Sitting in my truck waiting for the train to take me to New York


----------



## oatmealkookie1 (Jan 22, 2009)

Just  checking the  boards  before I head to work .... Just  in case  I  see a new  recipe  I need to  pick up  ingredients for to  make  tonight ..


----------



## Lefty7887 (Jan 22, 2009)

Coffee


----------



## texasgirl (Jan 22, 2009)

I am just done with a shower, drinking my coffee and catching up here before getting ready for work.


----------



## JoeV (Jan 22, 2009)

Working on my thesis for awhile then off to fix a couple toilets and a ceiling fan.


----------



## Lefty7887 (Jan 22, 2009)

JoeV said:


> Working on my thesis for awhile then off to fix a couple toilets and a ceiling fan.



You owe me a screen cleaning.


----------



## LadyCook61 (Jan 22, 2009)

just finished feeding the furry gang and cleaning out the litterboxes.


----------



## suziquzie (Jan 22, 2009)

deciding if i make frosting first or scrub a couple toilets.....


----------



## Luvs2Cook (Jan 22, 2009)

Playing games here, NOT getting my work done and getting ready to go for a hair cut!


----------



## LadyCook61 (Jan 22, 2009)

Just finished breakfast of hash browns, eggs and coffee.  Also have chili simmering on the stove for today's supper.


----------



## bglc32 (Jan 22, 2009)

Right now I'm eating a piece of of chocolate friendship cake that one of my co-worker's made, and it's goooood.


----------



## Luvs2Cook (Jan 22, 2009)

and you didn't bring a piece for your friends here @ DC??? 

 that sounds yummy


----------



## bglc32 (Jan 22, 2009)

It was yummy. I'll have to ask her to either make another one, or give me the recipie.


----------



## JoeV (Jan 22, 2009)

Lefty7887 said:


> You owe me a screen cleaning.


 Sorry, you'll have to call a cleaning contractor... I just fix toilets! Which, by the way, are now in good working order and everyone is happy. Not everyone can do what I do, which is why my other car is a Mercedes. Mike Rowe would be proud of me and my Dirty Jobs.

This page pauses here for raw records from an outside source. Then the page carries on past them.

-- ==== Sys2Proof/Laws/PerInstr.lean ====
section
/-! SUPPORT. Facts of every instruction as syntax, one lemma for each constructor. -/

namespace Sys2Proof.Laws.Length

/-- The encoder gives as many bytes as the instruction is long (spec/10_state.md R53, spec/30_encoding.md R500). -/
def Statement (i : Instr) : Prop := (encode i).length = i.size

Eating my lunch now and will go fix the ceiling fan for another customer.


----------



## Toots (Jan 22, 2009)

I just came home at lunchtime to give my dogs a potty break, eat lunch and then its back to work for me.


----------



## pdswife (Jan 22, 2009)

Catching up on some paperwork... playing DC... listening to Paul chat with his friend 'DUDE'... drinking coffee, fighting a headache, trying to decide what to make for dinner, wanting to be warm, yawning, and worrying.... is that enough?


----------



## bglc32 (Jan 22, 2009)

At the moment I am pretending to be working, but really I'm just playing around.


----------



## suziquzie (Jan 22, 2009)

boy did i open a can of worms.....
started in the boys room, now i got legogirls room done, then the hutch..... 
Good thing dinner's in the crock already!


----------



## Luvs2Cook (Jan 22, 2009)

Winding down from work.  have my stuffed peppers all prepped, just need to pop them in the oven and flip the switch. Will pour myself a glass of chablis while I wait.


----------



## JustMeToo (Jan 22, 2009)

Waiting for my pot pie to finish cooking and playing on DC.


----------



## JustMeToo (Jan 22, 2009)

bglc, I want a piece of that cake too.


----------



## LadyCook61 (Jan 22, 2009)

I was reading a book for awhile , then decided to check emails and pop in here for a bit.


----------



## babetoo (Jan 22, 2009)

sitting at computer waiting for blood sugar to go up for some reason it dropped to 47. it is inching up after three spoonfuls of brown sugar. really need to renew the things that raise it. and need to get more juice and hard candy here just in case.


----------



## Constance (Jan 22, 2009)

I did some work on my book tonight, but I get impatient because it goes so slowly sometimes. I think all the meds (I'm not talking pain pills) I take have affected my concentration.


----------



## Constance (Jan 22, 2009)

babetoo said:


> sitting at computer waiting for blood sugar to go up for some reason it dropped to 47. it is inching up after three spoonfuls of brown sugar. really need to renew the things that raise it. and need to get more juice and hard candy here just in case.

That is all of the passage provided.